In de discussie over de woningmarkt spelen al jarenlang starters de hoofdrol. Dat is begrijpelijk, omdat juist zij de vastgelopen woningmarkttrein in beweging kunnen krijgen door in te stappen. Wie de huidige situatie echter nuchter bekijkt, zou kunnen constateren dat de problemen voor starters al wel wat minder groot zijn geworden. Zeker, de financiering door banken is nog altijd een probleem dat aandacht behoeft, maar de tarieven op de woningmarkt zijn door de hevige prijsdalingen in de afgelopen jaren (al circa 13 procent) en de verlaagde overdrachtsbelasting (van 6 naar 2 procent) op dit moment toch zeker niet onbetaalbaar te noemen. Sterker, wie in de jaren voor de crisis een gemiddelde woning kocht, is maandelijks ten minste 100 euro netto méér kwijt dan de woningkoper van nu.
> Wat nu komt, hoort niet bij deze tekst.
-- ==== Sys2Proof/Machine/Ore.lean ====
section
/-!
DEFINITION. Outputs: timing generators, SDI audio and time code, underruns, Return Ingest, panel ports and Ethernet
(10_outputs_and_raster.md, R255 to R263, R270 to R288).
-/

namespace Sys2Proof.Machine

/-- The path delivers to sinks of generator g (R260). -/
def State.onTg (s : State) (g : Nat) (b : Booking) : Bool :=
  ((b.kind == 1 || b.kind == 8) && b.idx == g) || (b.kind == 2 && s.get (Reg.ORE_TX_CFG_TG b.idx) == g)

/-- The paths of generator g. -/
def State.tgPaths (s : State) (g : Nat) : List Booking := s.plan.bookings.filter (s.onTg g)

/-- A path of the generator accepted the frame. -/
def State.tgAccepted (s : State) (g : Nat) (t : FrameTag) : Bool := (s.tgPaths g).any (fun b => (t.on b.path).isSome)

/-- Complete frames of the generator's source, newest first, each with its completion cycle (R260). -/
def State.tgFrames (s : State) (g : Nat) : List (Shown × Nat) :=
  let i := s.get (Reg.ORE_TG_CFG_SRC_INDEX g)
  match s.get (Reg.ORE_TG_CFG_SRC_KIND g) with
  | 0 => (s.rp i).outs.filterMap (fun o =>
      match o.done, o.base with
      | true, some b => some ({ tag := o.tag, base := b, slot := o.slot, w := o.w, h := o.h, fmt := o.fmt, matrix := o.matrix, depth := o.depth }, o.doneAt)
      | _, _ => none)
  | 1 => (getN s.pcd.dec (i - 4) DecSt.reset).outs.map (fun o =>
      ({ tag := o.tag, base := o.base, slot := o.slot, w := o.w, h := o.h, fmt := o.fmt, matrix := 1, depth := o.depth }, o.doneAt))
  | 2 => (s.ri i).outs.map (fun o =>
      ({ tag := o.tag, base := o.base, slot := o.slot, w := o.w, h := o.h, fmt := 2, matrix := 1, depth := 1 }, o.doneAt))
  | _ => []

/-- The frame to show next (R260): the newest that a path of the generator accepted, complete before this cycle, and
not shown yet. -/
def State.tgPick (s : State) (g : Nat) : Option Shown :=
  let l := s.tgFrames g
  let fresh : List (Shown × Nat) := match (s.tg g).shown with
    | some f => l.takeWhile (fun e => (e.1.tag.src, e.1.tag.seq) != (f.tag.src, f.tag.seq))
    | none => l
  (fresh.find? (fun e => decide (e.2 < s.now) && s.tgAccepted g e.1.tag)).map (·.1)

/-- Frame period of a generator in ns. -/
def State.tgPeriod (s : State) (g : Nat) : Nat := periodNs (s.get (Reg.ORE_TG_RATE_NUM g)) (s.get (Reg.ORE_TG_RATE_DEN g))

/-- Change a panel port's state (Table ORE-3, Table ORE-6, R468). -/
def State.setPnl (s : State) (k st : Nat) : State :=
  if s.get (Reg.ORE_PNL_STATUS_STATE k) = st then s else ((s.put (Reg.ORE_PNL_STATUS_STATE k) st).raise .ore 13).gpioSync

/-- A panel port. -/
def State.pnl (s : State) (k : Nat) : PnlSt := getN s.ore.pnls k { exitQueued := false, retrain := false }

/-- Replace a panel port. -/
def State.setPnlSt (s : State) (k : Nat) (f : PnlSt → PnlSt) : State := { s with ore := { s.ore with pnls := updN s.ore.pnls k f } }

/-- A frame accepted on the panel path of generator g is still to be shown. -/
def State.pnlBusy (s : State) (g : Nat) : Bool :=
  s.plan.bookings.any (fun b => b.kind == 8 && b.idx == g && !(s.path b.path).inFlight.isEmpty)

/-- Panel ports follow EN, and a RETRAIN hold whose frames are sent ends (R279, R281, Table ORE-3). -/
def State.pnlSync (s : State) (k : Nat) : State :=
  if !s.enabled .ore || !s.flag (Reg.ORE_PNL_CFG_EN k) then (s.setPnl k 0).setPnlSt k (fun _ => { exitQueued := false, retrain := false })
  else if s.get (Reg.ORE_PNL_STATUS_STATE k) = 0 then s.setPnl k 1
  else if (s.pnl k).retrain && !s.pnlBusy (s.get (Reg.ORE_PNL_CFG_TG k)) then
    (s.setPnlSt k (fun x => { x with retrain := false })).setPnl k 1
  else s

/-- Change an ingest's state (Table ORE-6). -/
def State.setRiState (s : State) (i st : Nat) : State :=
  if s.get (Reg.ORE_RI_STATUS_STATE i) = st then s else (s.put (Reg.ORE_RI_STATUS_STATE i) st).raise .ore 10

/-- Ingests and panel ports follow the configuration in effect. -/
def State.oreSync (s : State) : State :=
  let s := (List.range 4).foldl (fun s i =>
    if !s.enabled .ore || !s.flag (Reg.ORE_RI_CFG_EN i) then (s.setRiState i 0).setRi i (fun _ => RiSt.reset)
    else if s.get (Reg.ORE_RI_STATUS_STATE i) = 0 then s.setRiState i 1 else s) s
  (List.range 2).foldl (fun s k => s.pnlSync k) s

/-- A consumer of a shown frame has finished with it: every path of the generator that accepted it (R349). -/
def State.tgRelease (s : State) (g : Nat) (f : Shown) : State :=
  ((s.tgPaths g).filter (fun (b : Booking) => (f.tag.on b.path).isSome)).foldl (fun s _ => s.releaseBuffer f.base) s

/-- A repeat is counted (R260). -/
def State.tgRepeat (s : State) (g : Nat) : State :=
  let x := s.tg g
  let paths := s.tgPaths g
  let held := paths.all (fun b => s.pathShed b.path || s.pathHeld b)
  let n := x.repeats + 1
  let s := (s.setTg g (fun x => { x with repeats := n, first := false, holding := x.holding || held,
                                         black := s.flag (Reg.ORE_TG_CFG_LOSS_BLACK g) && s.get (Reg.ORE_TG_CFG_SRC_KIND g) == 2 &&
                                           s.get (Reg.ORE_RI_STATUS_STATE (s.get (Reg.ORE_TG_CFG_SRC_INDEX g))) != 3 })).put (Reg.ORE_TG_STATUS_REPEAT g) 1
  if n ≤ s.get (Reg.ORE_TG_CFG_MULT g) - 1 then s
  else if held || x.holding || x.changeover then s.count (Reg.ORE_CNT_FRAME_HOLD g) 1
  else (s.count (Reg.ORE_CNT_FRAME_REPEAT g) 1).raise .ore 9

/-- The start of vertical blanking (R21, R259, R260, R114, R294, R468). -/
def State.tgVblank (s : State) (g : Nat) : State :=
  if !s.on .ore ∨ !s.established then s
  else
    let begun := ((s.tgPick g).map (fun f => f.tag.begun)).getD []
    let s := s.boundary (.tg g) begun false
    let s := if (s.tg g).palPending && !s.csHolds 6 then s.palSwap g else s
    let s := s.oreSync
    if !s.flag (Reg.ORE_TG_CFG_EN g) then s
    else
      let s := match s.tgPick g with
        | some f =>
          let s := match (s.tg g).shown with
            | some old => s.tgRelease g old
            | none => s
          (s.setTg g (fun x => { x with shown := some f, first := true, repeats := 0, holding := false, changeover := false, black := false })).puts
            [(Reg.ORE_TG_STATUS_SLOT g, f.slot), (Reg.ORE_TG_STATUS_REPEAT g, 0)]
        | none => if (s.tg g).shown.isSome then s.tgRepeat g else s
      let s := s.setTg g (fun x => { x with activeNs := none, under := [] })
      let s := (s.raise .ore g).gpioStart 1 g
      s.audioSource (8 + g) (((s.tg g).shown.map (fun f => f.tag.begun)).getD []) (s.tgPeriod g)

/-! ### The lanes (R263, R271 to R273) -/

/-- Lanes of a GROUP code. -/
def groupLanes (c : Nat) : Nat := if c = 1 then 2 else if c = 2 then 4 else 1

/-- Lowest lanes of the SDI groups of a generator. -/
def State.tgLanes (s : State) (g : Nat) : List Nat :=
  (List.range s.variant.programLanes).filter (fun n => s.flag (Reg.ORE_PL_CFG_TX_EN n) && s.get (Reg.ORE_PL_CFG_TG n) == g)

/-- Panel ports of a generator that send. -/
def State.tgPanels (s : State) (g : Nat) : List Nat :=
  (List.range 2).filter (fun k => s.flag (Reg.ORE_PNL_CFG_EN k) && s.get (Reg.ORE_PNL_CFG_TG k) == g &&
    (s.get (Reg.ORE_PNL_STATUS_STATE k) == 2 || s.get (Reg.ORE_PNL_STATUS_STATE k) == 3))

/-- Senders of a generator. -/
def State.tgSenders (s : State) (g : Nat) : List Nat :=
  (List.range 8).filter (fun k => s.flag (Reg.ORE_TX_CFG_EN k) && decide (k % 4 < 2) && s.get (Reg.ORE_TX_CFG_TG k) == g)

/-- The audio block at the head of a queue that accompanies a frame: its cells, and the older blocks before it gone. A
block accompanies the frame whose counter, on a path of its source, is its FRAME (R273, R294). -/
def State.takeBlock (s : State) (q : Nat) (frames : List Nat) (fuel : Nat) : List PCell × State :=
  match fuel with
  | 0 => ([], s)
  | k + 1 =>
    match if q = 0 then none else (s.queue q).front.head? with
    | none => ([], s)
    | some item =>
      let f := leVal (bytesAt ((item.head?.map (·.data)).getD []) 0 6)
      if frames.contains f then s.readItem q 4096
      else if frames.any (fun n => decide (f < n)) then ((s.readItem q 4096).2).takeBlock q frames k
      else ([], s)

/-- Samples of an audio block, n bits each, by audio frame; zeros where it is poisoned (R303). -/
def blockSamples (n : Nat) (cells : List PCell) : List (List Nat) :=
  let head := (cells.head?.map (·.data)).getD []
  let data := (cells.drop 1).flatMap (·.data)
  let c := leVal (bytesAt head 25 1)
  let pack := leVal (bytesAt head 26 1)
  let b := sampleBytes pack
  (List.range (leVal (bytesAt head 22 2))).map (fun j => (List.range c).map (fun k =>
    if itemPoison cells ≠ 0 then 0 else topBits pack n (bytesAt data ((j * c + k) * b) b)))

/-- An audio block is missing where a sink needs it (R273, R286). -/
def State.audioMissing (s : State) (inst : Nat) : State := (s.raise .ore 15).logFree .ore inst 15 0x07 0

/-- A time code as BCD. -/
def TimeCode.bcd (t : TimeCode) : Nat := Machine.bcd t.h * 2 ^ 24 + Machine.bcd t.m * 2 ^ 16 + Machine.bcd t.s * 2 ^ 8 + Machine.bcd t.f

/-- The ancillary data of a frame on a group: the ATC time code with ATC_EN (R272), and the audio block that accompanies the
frame with AUD_EN (R273). -/
def State.embed (s : State) (n : Nat) (f : Shown) (first : Bool) : State :=
  let atc := if s.flag (Reg.ORE_PL_CFG_ATC_EN n) then [(s.frameTimeCode (s.srcGrid f.tag.src f.tag.stamp) f.tag.stamp).bcd] else []
  if s.flag (Reg.ORE_PL_CFG_AUD_EN n) && first then
    let (cells, s) := s.takeBlock (s.get (Reg.ORE_PL_CFG_AUD_QUEUE n)) (f.tag.begun.map (·.2)) 1024
    match cells with
    | [] => ((s.count (Reg.ORE_CNT_AUD_UNDER n) 1).audioMissing n).out (.sdiFrame n atc)
    | c :: _ =>
      let s := if itemPoison cells ≠ 0 then s.audioPoison (leVal (bytesAt c.data 24 1)) f.tag.counter else s
      s.out (.sdiFrame n (atc ++ ((blockSamples 24 cells).map (fun l => l.take (s.get (Reg.ORE_PL_CFG_AUD_CH n) + 1))).flatten))
  else if atc.isEmpty then s
  else s.out (.sdiFrame n atc)

/-- The first active line starts, at G_j + VOFS (R257, R272, R273, R276). -/
def State.tgActive (s : State) (g : Nat) : State :=
  if !s.on .ore ∨ !s.established ∨ !s.flag (Reg.ORE_TG_CFG_EN g) then s
  else
    let s := s.setTg g (fun x => { x with activeNs := some s.mediaNs })
    match (s.tg g).shown with
    | none => s
    | some f =>
      let s := if 2 ≤ f.tag.src ∧ f.tag.src < 6 then
          s.setRi (f.tag.src - 2) (fun r => { r with waiting := r.waiting.filter (fun p => !(s.tgPaths g).any (fun b => b.path == p)) })
        else s
      let s := (s.tgLanes g).foldl (fun s n => s.embed n f (s.tg g).first) s
      (s.tgSenders g).foldl (fun s k =>
        { s with ore := { s.ore with txs := updN s.ore.txs k (fun x => { x with frame := some f, pixel := 0 }) } }) s

/-- Send a sink's lines, the late runs repeated (R262): `mk` makes a line's output. -/
def emitLines (mk : Nat → List Nat → Out) (line : Nat → List Nat) (runs : List UnderRun) : (n y prev : Nat) → State → State
  | 0, _, _, s => s
  | n + 1, y, prev, s =>
    let l := repeatRuns (runs.filter (fun r => r.line == y)) prev (line y)
    emitLines mk line runs n (y + 1) (l.getLast?.getD prev) (s.out (mk y l))

/-- The frame's last active pixel leaves the sinks (R260, Table JRN-2): the raster that they sent, and at its first
showing the frame's delivery on the generator's SDI and panel paths. -/
def State.tgEnd (s : State) (g : Nat) : State :=
  if !s.on .ore ∨ (s.tg g).activeNs.isNone then s
  else
    let x := s.tg g
    let va := s.get (Reg.ORE_TG_V_VA g)
    let (p, s) := s.fresh
    let s0 := s
    let s := (s.tgLanes g).foldl (fun s n =>
      emitLines (fun y l => .video 1 n y l) (s0.line422 g) (x.under.filter (fun r => r.sink == n)) va 0 p s) s
    let s := (s.tgPanels g).foldl (fun s k =>
      emitLines (fun y l => .video 8 k y l) (fun y => s0.linePanel g y (s0.flag (Reg.ORE_PNL_CFG_BPC10 k))) (x.under.filter (fun r => r.sink == 16 + k)) va 0 p s) s
    let s := { s with freeCtr := s.freeCtr + 2 * va }
    match x.shown with
    | none => s
    | some f =>
      let s := if x.first then
          s.deliverTag f.tag (fun b => (b.kind == 1 || b.kind == 8) && b.idx == g &&
            (s.path b.path).inFlight.contains ((f.tag.on b.path).getD 0)) else s
      s.setTg g (fun x => { x with first := false })

/-- A fetch engine has no data for a run of pixels that are due (R262, R263): sink 0 to 15 the lanes, 16, 17 the panel
ports, 32 to 39 the senders. Every member lane of a group repeats and counts. -/
def State.underrun (s : State) (sink line x n : Nat) : State :=
  if !s.on .ore ∨ n = 0 then s
  else
    let low := ((List.range 16).find? (fun m => s.flag (Reg.ORE_PL_CFG_TX_EN m) && decide (m ≤ sink ∧ sink < m + groupLanes (s.get (Reg.ORE_PL_CFG_GROUP m))))).getD sink
    let g := if sink < 16 then s.get (Reg.ORE_PL_CFG_TG low) else if sink < 32 then s.get (Reg.ORE_PNL_CFG_TG (sink - 16))
      else s.get (Reg.ORE_TX_CFG_TG (sink - 32))
    let s := s.setTg g (fun t => { t with under := t.under ++ [{ sink := if sink < 16 then low else sink, line := line, x := x, n := n }] })
    let s := if sink < 16 then
        (List.range (groupLanes (s.get (Reg.ORE_PL_CFG_GROUP low)))).foldl (fun s k =>
          (s.count (Reg.ORE_CNT_UNDERRUN_PIX (low + k)) n).count (Reg.ORE_CNT_UNDERRUN_EVT (low + k)) 1) s
      else s
    (s.raise .ore 8).logFree .ore sink 8 0x06 (((s.tg g).shown.map (fun f => f.tag.counter)).getD 0)

/-- CLR of ORE_TG_CTL: the generator's and its sinks' counters (Table ORE-5). -/
def State.tgClr (s : State) (g : Nat) : State :=
  let s := s.puts [(Reg.ORE_CNT_FRAME_REPEAT g, 0), (Reg.ORE_CNT_FRAME_HOLD g, 0)]
  (s.tgLanes g).foldl (fun s n => (List.range (groupLanes (s.get (Reg.ORE_PL_CFG_GROUP n)))).foldl (fun s k =>
    s.puts ([Reg.ORE_CNT_UNDERRUN_PIX (n + k), Reg.ORE_CNT_UNDERRUN_EVT (n + k), Reg.ORE_CNT_CRC_Y (n + k), Reg.ORE_CNT_CRC_C (n + k),
      Reg.ORE_CNT_CRC_LINES (n + k), Reg.ORE_CNT_AUD_UNDER (n + k)].map (fun f => (f, 0)))) s) s

/-! ### Return Ingest (R274 to R277) -/

/-- Lanes of an ingest's group. -/
def State.riLanes (s : State) (i : Nat) : List Nat :=
  (List.range (groupLanes (s.get (Reg.ORE_RI_CFG_GROUP i)))).map (fun k => s.get (Reg.ORE_RI_CFG_LANE i) + k)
Nu het betaalbaarheidsprobleem voor starters wat kleiner lijkt, wordt het tijd dat politici wat meer oog krijgen voor juist die groep mensen die pakweg tussen 2005 en 2008 hun eerste schreden zetten op de woningmarkt. Deze groep kampt inmiddels met een forse restschuld, die de komende jaren alleen maar groter dreigt te worden. De beperking van de renteaftrek die de Kunduzcoalitie vanaf 2013 voor de woningmarkt in petto heeft, kan volgens De Nederlandsche Bank de huizenprijs met nog eens 9 procent onderuit halen. Voor deze ‘vergeten groep’ betekent dit al snel dat aan hun restschuld nog eens zo’n 20.000 euro kan worden toegevoegd.
De politiek doet er daarom wijs aan om te midden van alle stoere taal over verdere kredietbeperking, de aandacht wat te verleggen van de starter van nu, naar de starter van toen.